* _DATA RECORDS_:
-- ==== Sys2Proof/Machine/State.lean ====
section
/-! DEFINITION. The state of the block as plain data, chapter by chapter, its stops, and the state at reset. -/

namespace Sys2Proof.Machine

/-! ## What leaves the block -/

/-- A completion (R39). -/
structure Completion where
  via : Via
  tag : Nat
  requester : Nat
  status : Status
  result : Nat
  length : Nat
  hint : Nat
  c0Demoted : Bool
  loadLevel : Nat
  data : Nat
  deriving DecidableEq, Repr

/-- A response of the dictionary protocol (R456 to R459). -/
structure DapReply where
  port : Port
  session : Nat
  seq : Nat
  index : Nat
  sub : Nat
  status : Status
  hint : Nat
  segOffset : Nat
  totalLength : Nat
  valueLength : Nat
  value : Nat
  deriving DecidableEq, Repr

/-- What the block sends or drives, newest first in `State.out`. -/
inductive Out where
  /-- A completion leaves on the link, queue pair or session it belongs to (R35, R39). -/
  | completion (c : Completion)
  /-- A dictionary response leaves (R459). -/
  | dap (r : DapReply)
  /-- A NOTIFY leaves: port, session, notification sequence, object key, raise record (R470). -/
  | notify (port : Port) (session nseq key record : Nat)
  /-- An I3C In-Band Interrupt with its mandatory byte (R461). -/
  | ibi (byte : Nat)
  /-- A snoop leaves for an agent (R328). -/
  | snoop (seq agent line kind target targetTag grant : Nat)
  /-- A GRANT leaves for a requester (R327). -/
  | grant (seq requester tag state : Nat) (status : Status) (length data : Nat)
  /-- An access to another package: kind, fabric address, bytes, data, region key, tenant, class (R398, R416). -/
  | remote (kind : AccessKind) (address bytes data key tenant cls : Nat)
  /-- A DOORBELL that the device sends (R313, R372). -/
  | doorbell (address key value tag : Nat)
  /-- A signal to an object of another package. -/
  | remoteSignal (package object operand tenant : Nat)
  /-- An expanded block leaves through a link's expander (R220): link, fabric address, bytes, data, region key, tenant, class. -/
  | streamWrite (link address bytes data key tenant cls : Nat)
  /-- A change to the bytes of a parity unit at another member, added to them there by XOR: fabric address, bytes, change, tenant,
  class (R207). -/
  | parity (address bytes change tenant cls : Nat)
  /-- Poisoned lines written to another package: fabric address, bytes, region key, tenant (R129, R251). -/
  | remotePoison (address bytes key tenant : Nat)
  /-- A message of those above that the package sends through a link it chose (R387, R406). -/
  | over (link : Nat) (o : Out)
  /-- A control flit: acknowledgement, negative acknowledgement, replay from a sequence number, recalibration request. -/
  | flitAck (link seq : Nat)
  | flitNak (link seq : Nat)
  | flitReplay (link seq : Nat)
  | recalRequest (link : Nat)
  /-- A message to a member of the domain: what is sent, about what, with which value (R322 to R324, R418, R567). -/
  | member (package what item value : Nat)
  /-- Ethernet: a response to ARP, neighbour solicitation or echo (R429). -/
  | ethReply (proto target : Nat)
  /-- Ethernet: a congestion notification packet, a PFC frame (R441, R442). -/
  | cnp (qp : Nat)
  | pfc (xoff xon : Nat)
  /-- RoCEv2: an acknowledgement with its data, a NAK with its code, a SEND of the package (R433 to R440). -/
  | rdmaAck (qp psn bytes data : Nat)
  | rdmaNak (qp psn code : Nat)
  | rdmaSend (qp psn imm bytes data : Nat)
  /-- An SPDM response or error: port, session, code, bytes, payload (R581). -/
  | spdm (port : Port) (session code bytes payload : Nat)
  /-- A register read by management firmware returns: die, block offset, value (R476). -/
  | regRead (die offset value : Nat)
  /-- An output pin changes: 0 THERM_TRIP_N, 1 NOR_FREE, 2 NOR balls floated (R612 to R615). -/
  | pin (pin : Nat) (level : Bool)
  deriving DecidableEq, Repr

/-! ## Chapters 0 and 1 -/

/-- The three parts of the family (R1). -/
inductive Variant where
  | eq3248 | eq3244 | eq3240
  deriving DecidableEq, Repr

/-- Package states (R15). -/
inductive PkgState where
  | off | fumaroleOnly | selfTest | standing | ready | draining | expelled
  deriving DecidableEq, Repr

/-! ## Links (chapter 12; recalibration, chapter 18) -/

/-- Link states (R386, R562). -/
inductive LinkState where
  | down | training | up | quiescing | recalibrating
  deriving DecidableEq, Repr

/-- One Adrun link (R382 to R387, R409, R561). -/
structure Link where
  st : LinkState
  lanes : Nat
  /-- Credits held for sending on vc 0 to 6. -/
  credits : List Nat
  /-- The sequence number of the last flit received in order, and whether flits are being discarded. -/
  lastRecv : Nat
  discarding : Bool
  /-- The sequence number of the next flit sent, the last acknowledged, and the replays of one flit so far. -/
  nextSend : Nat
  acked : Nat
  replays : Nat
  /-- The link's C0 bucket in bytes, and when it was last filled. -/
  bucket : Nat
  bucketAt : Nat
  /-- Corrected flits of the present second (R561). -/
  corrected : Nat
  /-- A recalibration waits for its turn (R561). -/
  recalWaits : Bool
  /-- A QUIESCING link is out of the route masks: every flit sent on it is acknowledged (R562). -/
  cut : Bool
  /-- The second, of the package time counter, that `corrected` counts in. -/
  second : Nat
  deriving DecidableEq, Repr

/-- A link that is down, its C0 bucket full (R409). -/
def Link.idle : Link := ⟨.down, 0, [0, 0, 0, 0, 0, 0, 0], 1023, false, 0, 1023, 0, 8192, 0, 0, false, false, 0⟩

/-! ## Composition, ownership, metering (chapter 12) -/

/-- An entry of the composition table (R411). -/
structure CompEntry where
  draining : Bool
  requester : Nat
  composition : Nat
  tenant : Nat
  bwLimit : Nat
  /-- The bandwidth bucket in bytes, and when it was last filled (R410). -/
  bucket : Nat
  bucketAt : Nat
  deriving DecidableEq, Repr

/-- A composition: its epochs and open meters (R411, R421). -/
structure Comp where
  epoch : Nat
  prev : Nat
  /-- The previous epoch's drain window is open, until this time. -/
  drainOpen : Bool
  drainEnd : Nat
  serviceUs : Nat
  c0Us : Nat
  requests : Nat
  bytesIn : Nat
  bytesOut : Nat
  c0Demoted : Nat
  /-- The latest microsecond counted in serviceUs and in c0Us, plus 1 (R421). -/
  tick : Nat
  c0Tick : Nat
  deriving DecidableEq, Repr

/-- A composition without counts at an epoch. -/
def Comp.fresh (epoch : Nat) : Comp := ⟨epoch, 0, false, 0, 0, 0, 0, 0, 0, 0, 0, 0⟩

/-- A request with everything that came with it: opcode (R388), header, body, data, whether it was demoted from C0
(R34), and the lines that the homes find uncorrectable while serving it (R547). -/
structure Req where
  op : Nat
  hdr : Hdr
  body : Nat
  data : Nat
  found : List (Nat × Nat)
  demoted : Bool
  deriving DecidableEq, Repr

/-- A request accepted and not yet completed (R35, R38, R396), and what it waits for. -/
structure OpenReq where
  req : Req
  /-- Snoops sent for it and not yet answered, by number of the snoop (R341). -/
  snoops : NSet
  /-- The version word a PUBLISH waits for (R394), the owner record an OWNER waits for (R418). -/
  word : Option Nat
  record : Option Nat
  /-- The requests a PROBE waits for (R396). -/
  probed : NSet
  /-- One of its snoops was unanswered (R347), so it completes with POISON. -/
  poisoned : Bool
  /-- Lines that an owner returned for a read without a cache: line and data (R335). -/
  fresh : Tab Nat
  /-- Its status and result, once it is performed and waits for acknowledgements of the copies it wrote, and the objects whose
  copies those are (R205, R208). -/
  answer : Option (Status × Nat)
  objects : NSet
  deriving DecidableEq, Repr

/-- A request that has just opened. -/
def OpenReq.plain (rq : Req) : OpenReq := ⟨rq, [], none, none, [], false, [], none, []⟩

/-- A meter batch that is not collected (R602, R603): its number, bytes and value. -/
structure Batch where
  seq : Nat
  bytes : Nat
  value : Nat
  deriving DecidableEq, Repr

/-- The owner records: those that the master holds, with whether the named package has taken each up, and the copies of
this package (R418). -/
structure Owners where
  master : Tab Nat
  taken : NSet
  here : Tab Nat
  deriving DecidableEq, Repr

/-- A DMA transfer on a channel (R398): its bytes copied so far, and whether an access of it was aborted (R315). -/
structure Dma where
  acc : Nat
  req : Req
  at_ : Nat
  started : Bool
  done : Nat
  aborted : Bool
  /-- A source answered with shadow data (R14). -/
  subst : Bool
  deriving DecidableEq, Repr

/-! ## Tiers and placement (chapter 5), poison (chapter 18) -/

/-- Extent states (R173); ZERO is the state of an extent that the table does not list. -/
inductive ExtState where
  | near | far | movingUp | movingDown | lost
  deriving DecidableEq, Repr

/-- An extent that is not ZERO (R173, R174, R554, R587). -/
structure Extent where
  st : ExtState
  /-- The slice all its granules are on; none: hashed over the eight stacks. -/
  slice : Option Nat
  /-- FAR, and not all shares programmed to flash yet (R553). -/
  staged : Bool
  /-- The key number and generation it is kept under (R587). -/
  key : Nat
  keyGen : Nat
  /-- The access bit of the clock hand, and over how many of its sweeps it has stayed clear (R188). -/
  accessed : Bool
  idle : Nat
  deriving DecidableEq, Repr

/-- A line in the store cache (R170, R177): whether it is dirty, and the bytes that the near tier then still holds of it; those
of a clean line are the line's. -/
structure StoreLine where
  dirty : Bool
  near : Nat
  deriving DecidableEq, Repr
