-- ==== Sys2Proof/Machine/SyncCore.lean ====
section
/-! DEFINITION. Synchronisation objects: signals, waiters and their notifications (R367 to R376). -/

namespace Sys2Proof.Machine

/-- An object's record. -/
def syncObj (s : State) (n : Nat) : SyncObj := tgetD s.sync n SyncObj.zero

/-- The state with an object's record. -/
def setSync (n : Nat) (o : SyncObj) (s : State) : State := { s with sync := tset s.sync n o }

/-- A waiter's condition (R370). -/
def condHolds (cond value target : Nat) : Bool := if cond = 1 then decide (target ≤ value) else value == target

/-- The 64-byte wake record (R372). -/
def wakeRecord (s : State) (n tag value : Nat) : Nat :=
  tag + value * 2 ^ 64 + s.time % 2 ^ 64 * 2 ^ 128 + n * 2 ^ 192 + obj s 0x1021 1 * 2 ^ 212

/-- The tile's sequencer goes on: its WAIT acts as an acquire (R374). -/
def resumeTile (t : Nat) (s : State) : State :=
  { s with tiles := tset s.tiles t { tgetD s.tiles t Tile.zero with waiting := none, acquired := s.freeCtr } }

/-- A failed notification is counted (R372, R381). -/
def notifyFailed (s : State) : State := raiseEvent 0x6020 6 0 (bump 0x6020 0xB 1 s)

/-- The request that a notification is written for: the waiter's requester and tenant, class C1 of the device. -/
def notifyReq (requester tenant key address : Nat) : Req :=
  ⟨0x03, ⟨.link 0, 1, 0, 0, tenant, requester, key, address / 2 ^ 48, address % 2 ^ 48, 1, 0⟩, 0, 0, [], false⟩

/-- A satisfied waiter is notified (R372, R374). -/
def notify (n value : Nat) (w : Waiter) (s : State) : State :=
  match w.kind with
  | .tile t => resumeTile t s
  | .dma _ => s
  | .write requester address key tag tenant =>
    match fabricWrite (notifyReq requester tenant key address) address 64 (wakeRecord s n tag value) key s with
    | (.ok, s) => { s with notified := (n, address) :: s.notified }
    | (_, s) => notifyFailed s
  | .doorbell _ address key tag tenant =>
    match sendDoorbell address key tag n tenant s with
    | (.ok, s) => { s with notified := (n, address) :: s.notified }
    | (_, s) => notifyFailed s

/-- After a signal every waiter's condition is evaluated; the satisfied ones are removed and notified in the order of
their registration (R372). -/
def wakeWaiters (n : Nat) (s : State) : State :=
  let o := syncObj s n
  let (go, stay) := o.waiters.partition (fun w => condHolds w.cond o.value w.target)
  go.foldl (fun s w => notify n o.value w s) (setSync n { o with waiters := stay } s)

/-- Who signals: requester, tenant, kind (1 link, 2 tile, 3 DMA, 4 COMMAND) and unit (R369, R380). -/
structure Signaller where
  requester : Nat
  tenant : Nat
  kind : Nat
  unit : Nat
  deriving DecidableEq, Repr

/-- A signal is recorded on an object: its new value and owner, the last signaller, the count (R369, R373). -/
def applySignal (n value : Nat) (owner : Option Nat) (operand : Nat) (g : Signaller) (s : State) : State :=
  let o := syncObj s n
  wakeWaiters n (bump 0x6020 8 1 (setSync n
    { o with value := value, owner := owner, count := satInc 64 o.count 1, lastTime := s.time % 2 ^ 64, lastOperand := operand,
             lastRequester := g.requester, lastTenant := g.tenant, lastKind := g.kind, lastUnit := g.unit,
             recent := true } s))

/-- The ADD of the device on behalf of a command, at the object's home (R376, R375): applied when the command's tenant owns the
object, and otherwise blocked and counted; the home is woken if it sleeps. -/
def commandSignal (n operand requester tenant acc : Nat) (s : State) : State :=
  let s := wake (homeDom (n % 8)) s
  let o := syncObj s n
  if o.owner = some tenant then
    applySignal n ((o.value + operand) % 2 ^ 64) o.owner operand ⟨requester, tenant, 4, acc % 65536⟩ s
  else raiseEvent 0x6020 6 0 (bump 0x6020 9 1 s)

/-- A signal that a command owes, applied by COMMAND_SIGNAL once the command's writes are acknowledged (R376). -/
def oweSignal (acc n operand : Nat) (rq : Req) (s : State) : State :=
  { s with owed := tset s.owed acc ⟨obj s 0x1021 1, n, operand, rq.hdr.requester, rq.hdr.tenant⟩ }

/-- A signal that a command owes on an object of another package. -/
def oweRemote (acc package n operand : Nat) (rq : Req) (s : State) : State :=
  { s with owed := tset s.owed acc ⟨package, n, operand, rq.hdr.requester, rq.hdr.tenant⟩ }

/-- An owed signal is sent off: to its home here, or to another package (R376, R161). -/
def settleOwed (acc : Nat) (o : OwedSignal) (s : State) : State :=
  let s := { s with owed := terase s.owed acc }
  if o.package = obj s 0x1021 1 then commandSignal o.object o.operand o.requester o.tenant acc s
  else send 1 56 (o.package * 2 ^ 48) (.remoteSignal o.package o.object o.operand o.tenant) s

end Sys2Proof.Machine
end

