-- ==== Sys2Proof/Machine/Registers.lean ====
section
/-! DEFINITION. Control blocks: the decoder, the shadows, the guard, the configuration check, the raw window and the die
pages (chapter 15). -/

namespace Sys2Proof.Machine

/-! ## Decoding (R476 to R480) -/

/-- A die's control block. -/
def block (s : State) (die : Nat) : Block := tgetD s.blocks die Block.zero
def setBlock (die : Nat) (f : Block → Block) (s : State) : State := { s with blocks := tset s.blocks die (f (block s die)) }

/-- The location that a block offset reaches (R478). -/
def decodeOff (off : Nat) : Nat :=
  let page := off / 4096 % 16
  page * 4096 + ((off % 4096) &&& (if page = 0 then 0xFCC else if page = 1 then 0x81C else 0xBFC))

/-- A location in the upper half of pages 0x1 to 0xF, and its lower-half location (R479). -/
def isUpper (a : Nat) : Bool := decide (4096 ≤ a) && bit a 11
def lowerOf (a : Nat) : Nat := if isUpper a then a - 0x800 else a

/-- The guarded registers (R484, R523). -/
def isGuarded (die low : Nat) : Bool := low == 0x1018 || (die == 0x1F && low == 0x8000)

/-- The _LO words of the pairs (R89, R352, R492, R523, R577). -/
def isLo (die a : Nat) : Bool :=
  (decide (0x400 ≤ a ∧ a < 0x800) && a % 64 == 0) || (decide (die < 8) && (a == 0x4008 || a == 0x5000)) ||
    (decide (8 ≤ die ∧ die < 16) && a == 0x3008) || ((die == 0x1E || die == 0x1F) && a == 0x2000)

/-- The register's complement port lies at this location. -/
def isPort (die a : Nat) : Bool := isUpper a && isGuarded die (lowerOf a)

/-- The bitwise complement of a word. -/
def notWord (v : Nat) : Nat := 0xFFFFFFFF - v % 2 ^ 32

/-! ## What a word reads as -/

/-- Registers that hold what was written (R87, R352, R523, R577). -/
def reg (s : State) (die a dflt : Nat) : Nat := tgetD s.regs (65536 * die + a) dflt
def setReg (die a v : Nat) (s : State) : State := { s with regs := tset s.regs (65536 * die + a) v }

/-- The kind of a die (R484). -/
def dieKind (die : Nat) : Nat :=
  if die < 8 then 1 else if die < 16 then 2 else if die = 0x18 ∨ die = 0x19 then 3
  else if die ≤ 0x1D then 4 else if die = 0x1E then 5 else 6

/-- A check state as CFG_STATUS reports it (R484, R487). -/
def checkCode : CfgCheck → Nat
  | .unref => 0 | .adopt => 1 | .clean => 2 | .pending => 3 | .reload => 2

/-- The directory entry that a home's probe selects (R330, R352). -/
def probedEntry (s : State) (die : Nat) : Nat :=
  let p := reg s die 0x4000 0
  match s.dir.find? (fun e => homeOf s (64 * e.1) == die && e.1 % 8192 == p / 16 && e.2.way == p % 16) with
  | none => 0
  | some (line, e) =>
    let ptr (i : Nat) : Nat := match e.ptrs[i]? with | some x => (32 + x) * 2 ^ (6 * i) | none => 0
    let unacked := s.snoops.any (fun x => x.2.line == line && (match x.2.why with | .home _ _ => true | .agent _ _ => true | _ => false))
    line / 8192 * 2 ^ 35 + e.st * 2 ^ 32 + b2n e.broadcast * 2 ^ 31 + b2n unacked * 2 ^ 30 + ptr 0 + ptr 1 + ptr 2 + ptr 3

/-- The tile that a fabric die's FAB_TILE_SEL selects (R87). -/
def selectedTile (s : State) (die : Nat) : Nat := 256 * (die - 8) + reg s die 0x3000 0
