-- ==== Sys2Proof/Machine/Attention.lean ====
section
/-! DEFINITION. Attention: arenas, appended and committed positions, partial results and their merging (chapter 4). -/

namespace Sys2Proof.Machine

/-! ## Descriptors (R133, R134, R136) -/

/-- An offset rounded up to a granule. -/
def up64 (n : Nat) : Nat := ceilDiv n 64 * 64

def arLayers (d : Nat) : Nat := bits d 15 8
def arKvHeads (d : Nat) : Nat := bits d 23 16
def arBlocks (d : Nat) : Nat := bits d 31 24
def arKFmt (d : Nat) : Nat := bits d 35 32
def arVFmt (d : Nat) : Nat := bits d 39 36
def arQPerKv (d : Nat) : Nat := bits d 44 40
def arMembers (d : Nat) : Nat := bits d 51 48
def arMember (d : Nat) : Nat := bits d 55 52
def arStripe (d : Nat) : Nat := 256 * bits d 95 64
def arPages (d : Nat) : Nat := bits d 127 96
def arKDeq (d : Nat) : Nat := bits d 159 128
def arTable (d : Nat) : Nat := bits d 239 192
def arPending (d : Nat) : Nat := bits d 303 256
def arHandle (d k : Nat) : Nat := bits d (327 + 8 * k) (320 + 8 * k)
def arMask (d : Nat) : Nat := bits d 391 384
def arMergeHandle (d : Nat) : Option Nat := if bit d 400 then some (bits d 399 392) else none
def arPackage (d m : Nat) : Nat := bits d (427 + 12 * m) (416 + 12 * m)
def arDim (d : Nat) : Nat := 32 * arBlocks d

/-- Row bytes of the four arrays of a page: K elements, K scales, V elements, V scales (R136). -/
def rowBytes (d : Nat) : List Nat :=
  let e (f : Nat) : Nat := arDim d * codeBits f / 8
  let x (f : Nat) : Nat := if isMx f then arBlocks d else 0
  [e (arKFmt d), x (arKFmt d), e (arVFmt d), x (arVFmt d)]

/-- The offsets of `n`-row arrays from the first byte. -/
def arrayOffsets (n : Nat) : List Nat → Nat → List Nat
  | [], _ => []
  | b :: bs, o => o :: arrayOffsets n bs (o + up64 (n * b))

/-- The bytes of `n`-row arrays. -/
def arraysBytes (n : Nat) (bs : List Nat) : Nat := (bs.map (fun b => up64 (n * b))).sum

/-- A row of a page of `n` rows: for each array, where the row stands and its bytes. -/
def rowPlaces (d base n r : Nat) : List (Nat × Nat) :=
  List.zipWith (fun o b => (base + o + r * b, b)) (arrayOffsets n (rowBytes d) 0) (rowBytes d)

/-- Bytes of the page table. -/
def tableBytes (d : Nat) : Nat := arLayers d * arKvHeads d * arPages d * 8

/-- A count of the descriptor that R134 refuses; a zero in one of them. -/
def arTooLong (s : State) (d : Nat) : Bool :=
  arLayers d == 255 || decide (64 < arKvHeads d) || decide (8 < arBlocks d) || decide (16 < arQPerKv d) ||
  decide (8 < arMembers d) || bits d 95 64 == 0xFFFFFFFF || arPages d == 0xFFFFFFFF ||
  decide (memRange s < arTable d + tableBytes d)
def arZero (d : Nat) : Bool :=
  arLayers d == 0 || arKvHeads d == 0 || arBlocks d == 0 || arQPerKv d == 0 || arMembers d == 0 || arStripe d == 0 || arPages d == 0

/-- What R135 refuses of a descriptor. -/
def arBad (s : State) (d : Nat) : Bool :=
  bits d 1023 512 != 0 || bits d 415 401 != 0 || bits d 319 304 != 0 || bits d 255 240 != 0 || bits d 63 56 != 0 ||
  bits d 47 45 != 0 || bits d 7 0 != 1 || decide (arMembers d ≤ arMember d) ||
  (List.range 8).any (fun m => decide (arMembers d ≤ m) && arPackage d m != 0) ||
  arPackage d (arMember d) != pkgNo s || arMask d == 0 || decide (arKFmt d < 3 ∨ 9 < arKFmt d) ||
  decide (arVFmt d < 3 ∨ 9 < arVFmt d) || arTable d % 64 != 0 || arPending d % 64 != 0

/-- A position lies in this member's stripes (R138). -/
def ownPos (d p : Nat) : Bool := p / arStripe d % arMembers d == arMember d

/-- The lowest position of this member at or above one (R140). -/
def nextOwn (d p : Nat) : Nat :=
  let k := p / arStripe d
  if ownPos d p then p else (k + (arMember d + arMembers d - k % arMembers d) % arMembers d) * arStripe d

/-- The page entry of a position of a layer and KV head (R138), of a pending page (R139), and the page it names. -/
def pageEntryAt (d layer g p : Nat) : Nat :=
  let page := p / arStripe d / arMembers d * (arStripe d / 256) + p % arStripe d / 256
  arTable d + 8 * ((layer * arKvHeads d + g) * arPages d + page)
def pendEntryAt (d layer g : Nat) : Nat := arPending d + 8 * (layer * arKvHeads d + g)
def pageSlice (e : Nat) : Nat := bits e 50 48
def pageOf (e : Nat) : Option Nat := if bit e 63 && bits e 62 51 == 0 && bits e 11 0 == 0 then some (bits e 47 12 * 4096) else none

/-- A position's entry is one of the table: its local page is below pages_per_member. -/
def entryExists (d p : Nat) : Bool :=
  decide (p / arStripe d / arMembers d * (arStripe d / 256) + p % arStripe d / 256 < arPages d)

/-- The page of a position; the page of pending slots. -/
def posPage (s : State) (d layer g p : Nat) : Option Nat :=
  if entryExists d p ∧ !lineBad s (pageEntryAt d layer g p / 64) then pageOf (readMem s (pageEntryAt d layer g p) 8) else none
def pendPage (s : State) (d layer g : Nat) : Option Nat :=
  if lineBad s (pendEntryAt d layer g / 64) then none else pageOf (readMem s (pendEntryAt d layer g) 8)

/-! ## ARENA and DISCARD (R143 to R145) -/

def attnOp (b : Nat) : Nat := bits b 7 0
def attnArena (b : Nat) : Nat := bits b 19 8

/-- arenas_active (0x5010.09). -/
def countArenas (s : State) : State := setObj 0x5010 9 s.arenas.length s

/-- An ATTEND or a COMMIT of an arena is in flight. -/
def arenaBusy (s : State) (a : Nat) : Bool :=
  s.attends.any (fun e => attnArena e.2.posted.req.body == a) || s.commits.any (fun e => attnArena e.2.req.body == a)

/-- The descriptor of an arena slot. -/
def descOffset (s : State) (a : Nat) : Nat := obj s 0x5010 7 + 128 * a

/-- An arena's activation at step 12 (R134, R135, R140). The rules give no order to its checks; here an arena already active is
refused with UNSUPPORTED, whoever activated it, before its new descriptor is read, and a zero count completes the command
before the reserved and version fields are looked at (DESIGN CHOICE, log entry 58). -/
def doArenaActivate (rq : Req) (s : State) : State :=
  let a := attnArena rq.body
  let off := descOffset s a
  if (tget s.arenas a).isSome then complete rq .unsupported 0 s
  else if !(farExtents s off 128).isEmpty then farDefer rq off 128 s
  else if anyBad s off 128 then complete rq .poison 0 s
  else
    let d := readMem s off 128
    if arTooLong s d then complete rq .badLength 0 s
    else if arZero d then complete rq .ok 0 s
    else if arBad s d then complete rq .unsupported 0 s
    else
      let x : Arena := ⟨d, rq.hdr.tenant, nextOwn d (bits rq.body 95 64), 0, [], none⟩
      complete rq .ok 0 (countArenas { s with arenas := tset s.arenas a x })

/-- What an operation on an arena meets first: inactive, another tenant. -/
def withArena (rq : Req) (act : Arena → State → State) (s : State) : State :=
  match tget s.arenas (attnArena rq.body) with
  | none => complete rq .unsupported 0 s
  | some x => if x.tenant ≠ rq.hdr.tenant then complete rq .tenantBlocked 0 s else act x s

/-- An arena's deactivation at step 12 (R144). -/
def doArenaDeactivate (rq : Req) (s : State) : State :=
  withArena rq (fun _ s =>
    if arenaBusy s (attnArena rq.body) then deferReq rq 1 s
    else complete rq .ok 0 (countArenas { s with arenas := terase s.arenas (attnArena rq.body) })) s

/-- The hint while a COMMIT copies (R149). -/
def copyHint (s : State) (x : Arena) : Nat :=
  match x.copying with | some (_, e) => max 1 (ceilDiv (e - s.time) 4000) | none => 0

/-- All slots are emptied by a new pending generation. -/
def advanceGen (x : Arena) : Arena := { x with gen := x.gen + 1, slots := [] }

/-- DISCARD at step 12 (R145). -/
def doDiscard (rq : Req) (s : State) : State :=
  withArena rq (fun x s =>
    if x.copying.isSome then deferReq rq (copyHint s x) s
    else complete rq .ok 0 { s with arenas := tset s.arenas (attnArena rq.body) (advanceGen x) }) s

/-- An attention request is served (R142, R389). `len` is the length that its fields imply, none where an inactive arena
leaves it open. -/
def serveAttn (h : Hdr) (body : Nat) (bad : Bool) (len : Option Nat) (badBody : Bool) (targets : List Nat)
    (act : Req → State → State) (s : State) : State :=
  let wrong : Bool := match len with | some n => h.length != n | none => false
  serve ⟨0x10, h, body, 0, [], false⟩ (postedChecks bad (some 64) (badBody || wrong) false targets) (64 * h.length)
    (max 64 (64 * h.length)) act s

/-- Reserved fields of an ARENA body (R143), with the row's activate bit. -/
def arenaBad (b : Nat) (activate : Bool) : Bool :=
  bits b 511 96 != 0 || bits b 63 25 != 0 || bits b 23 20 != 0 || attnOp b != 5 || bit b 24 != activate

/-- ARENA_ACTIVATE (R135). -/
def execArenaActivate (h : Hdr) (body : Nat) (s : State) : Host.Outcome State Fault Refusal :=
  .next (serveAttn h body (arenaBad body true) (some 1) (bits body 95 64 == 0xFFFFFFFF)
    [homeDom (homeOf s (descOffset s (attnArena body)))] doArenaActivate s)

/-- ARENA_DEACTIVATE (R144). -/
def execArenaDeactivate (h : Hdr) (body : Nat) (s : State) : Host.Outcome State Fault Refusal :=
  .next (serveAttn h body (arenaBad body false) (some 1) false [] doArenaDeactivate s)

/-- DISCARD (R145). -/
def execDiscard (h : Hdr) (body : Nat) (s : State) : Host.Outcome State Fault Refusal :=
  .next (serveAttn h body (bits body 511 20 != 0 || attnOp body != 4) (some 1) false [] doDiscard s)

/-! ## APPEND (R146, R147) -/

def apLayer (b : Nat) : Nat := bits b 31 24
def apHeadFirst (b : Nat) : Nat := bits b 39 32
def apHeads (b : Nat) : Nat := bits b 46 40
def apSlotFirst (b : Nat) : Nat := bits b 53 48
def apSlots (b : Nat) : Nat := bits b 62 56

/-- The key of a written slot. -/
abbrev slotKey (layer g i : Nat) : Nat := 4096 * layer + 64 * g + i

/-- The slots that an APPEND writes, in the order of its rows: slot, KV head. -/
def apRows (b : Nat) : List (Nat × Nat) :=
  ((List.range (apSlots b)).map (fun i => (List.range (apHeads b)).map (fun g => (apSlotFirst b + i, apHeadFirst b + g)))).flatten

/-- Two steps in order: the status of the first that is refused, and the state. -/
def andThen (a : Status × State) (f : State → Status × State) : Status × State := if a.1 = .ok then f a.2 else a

* _WORK INSTRUCTION_: Repeat exactly the lines from the one containing "[] doDiscard s)" to the end of the records.

* _REPLY TO THE TASK_:
  .next (serveAttn h body (bits body 511 20 != 0 || attnOp body != 4) (some 1) false [] doDiscard s)

/-! ## APPEND (R146, R147) -/

def apLayer (b : Nat) : Nat := bits b 31 24
def apHeadFirst (b : Nat) : Nat := bits b 39 32
def apHeads (b : Nat) : Nat := bits b 46 40
def apSlotFirst (b : Nat) : Nat := bits b 53 48
def apSlots (b : Nat) : Nat := bits b 62 56

/-- The key of a written slot. -/
abbrev slotKey (layer g i : Nat) : Nat := 4096 * layer + 64 * g + i

/-- The slots that an APPEND writes, in the order of its rows: slot, KV head. -/
def apRows (b : Nat) : List (Nat × Nat) :=
  ((List.range (apSlots b)).map (fun i => (List.range (apHeads b)).map (fun g => (apSlotFirst b + i, apHeadFirst b + g)))).flatten

/-- Two steps in order: the status of the first that is refused, and the state. -/
def andThen (a : Status × State) (f : State → Status × State) : Status × State := if a.1 = .ok then f a.2 else a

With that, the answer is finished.